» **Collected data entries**
○ ○ ○ ○
-- ==== Sys2Proof/Safety.lean ====
section
/-! DEFINITION. What counts as a safe step, the laws of the manual that every step keeps, and the
conditions under which a request is in service, in the terms the statements use. -/

namespace Sys2Proof.Machine

open Sys2Proof

/-- A step is safe when it answers a next state: no fault and no refusal. -/
def Goes (o : Host.Outcome State Fault Refusal) : Prop := ∃ t, o = .next t

/-- `inv` is kept by every step, from every state that has it. -/
def KeptByEveryStep (inv : State → Prop) : Prop :=
  ∀ s t : State, inv s → step s = .next t → inv t

/-! ### Requests -/

/-- R163: the request `i` of client `k` is in service: the part is out of reset, the arbiter has
granted port k, and the request buffer holds the message of `i`. -/
abbrev InService (k : Client) (i : Instr) (s : State) : Prop :=
  s.phase = .operating ∧ s.host.inService = some k ∧ (s.port k).request = some (messageOf i)

/-- The tag of a request (byte 1 of its message). -/
def tagOf (i : Instr) : Byte := (messageOf i).getD 1 0

/-- The code of a request (byte 0 of its message). -/
def codeOf (i : Instr) : Byte := (messageOf i).getD 0 0

/-- R21: slot `i` has no owner, or client `k` is its owner. -/
abbrev FreeFor (k : Client) (s : State) (i : SlotNo) : Prop := s.owner i = none ∨ s.owner i = some k

/-- Context `n` is client k's OPEN batch: the lowest context that is OPEN. -/
abbrev OpenAt (k : Client) (n : Fin 4) (s : State) : Prop :=
  (s.context k n).state = .opened ∧ ∀ m : Fin 4, m < n → (s.context k m).state ≠ .opened

/-- The offers of one event record to the clients with property `p`, in the order 0 to 3. -/
def offersTo (p : Client → Bool) (s : State) (e : Event) : List Offer :=
  (([0, 1, 2, 3] : List Client).filter p).map (fun j =>
    { client := j, stamp := s.gen.c, event := e })

/-- Section 2.3: the requests that need the schedule token. -/
def needsToken : Instr → Bool
  | .defineSlot .. | .undefineSlot .. | .revoke .. | .setGeometry .. | .start .. | .stop ..
  | .resetSchedule .. | .defineDevice .. | .busConfig .. | .busRecover .. => true
  | .readSlot .. | .writeNow .. | .claim .. | .release .. | .claimSchedule ..
  | .releaseSchedule .. | .setLease .. | .openBatch .. | .stage .. | .stageRun .. | .unstage ..
  | .abort .. | .sealBatch .. | .cancel .. | .readBatch .. | .readSchedule .. | .readOutputs ..
  | .readDevice .. | .readQueue .. | .readBus .. | .fetch .. | .subscribe .. | .detach ..
  | .pollNone .. | .messageTaken .. | .messageRefused .. | .readTransaction ..
  | .framingDetection .. | .housekeepingTick .. | .leaseLapse .. | .lineAdvance | .windowOpen
  | .windowClose | .epochEnd | .trigger .. | .transferStart .. | .attemptNack .. | .transferEnd ..
  | .stretchLimitExceeded .. | .recoveryEnd .. | .pinReset .. | .resetRelease | .startupEnd ..
  | .twoWireCodeByte .. | .fourWireFrameStart .. | .stretchEnd .. => false

/-- R12, R89, R96, R128, R130: the requests that are taken only while the schedule is STOPPED. -/
def needsStopped : Instr → Bool
  | .setGeometry .. | .start .. | .defineDevice .. | .busConfig .. => true
  | .defineSlot _ _ slot .. => !isLocal (slotNo slot)
  | .undefineSlot _ _ slot => !isLocal (slotNo slot)
  | .readSlot .. | .writeNow .. | .claim .. | .release .. | .claimSchedule .. | .revoke ..
  | .releaseSchedule .. | .setLease .. | .openBatch .. | .stage .. | .stageRun .. | .unstage ..
  | .abort .. | .sealBatch .. | .cancel .. | .readBatch .. | .readSchedule .. | .readOutputs ..
  | .readDevice .. | .readQueue .. | .readBus .. | .fetch .. | .subscribe .. | .detach ..
  | .stop .. | .resetSchedule .. | .busRecover ..
  | .pollNone .. | .messageTaken .. | .messageRefused .. | .readTransaction ..
  | .framingDetection .. | .housekeepingTick .. | .leaseLapse .. | .lineAdvance | .windowOpen
  | .windowClose | .epochEnd | .trigger .. | .transferStart .. | .attemptNack .. | .transferEnd ..
  | .stretchLimitExceeded .. | .recoveryEnd .. | .pinReset .. | .resetRelease | .startupEnd ..
  | .twoWireCodeByte .. | .fourWireFrameStart .. | .stretchEnd .. => false

/-! ### Records, entries and books, as the rules word them -/

/-- R63, R64: no two pending records have one slot and one target, or one batch and one position. -/
abbrev RecordsDistinct (s : State) : Prop :=
  s.store.Pairwise (fun x y =>
    (x.slot ≠ y.slot ∨ x.target ≠ y.target) ∧ (x.batch ≠ y.batch ∨ x.position ≠ y.position))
○ ○ ○ ○
» **Problem to solve**
Among the entries above, copy exactly only the lines starting with the one containing "abbrev OpenAt (k" and going through the one containing "order 0 to 3. -/", both ends included.

» **Answer box**
abbrev OpenAt (k : Client) (n : Fin 4) (s : State) : Prop :=
  (s.context k n).state = .opened ∧ ∀ m : Fin 4, m < n → (s.context k m).state ≠ .opened

/-- The offers of one event record to the clients with property `p`, in the order 0 to 3. -/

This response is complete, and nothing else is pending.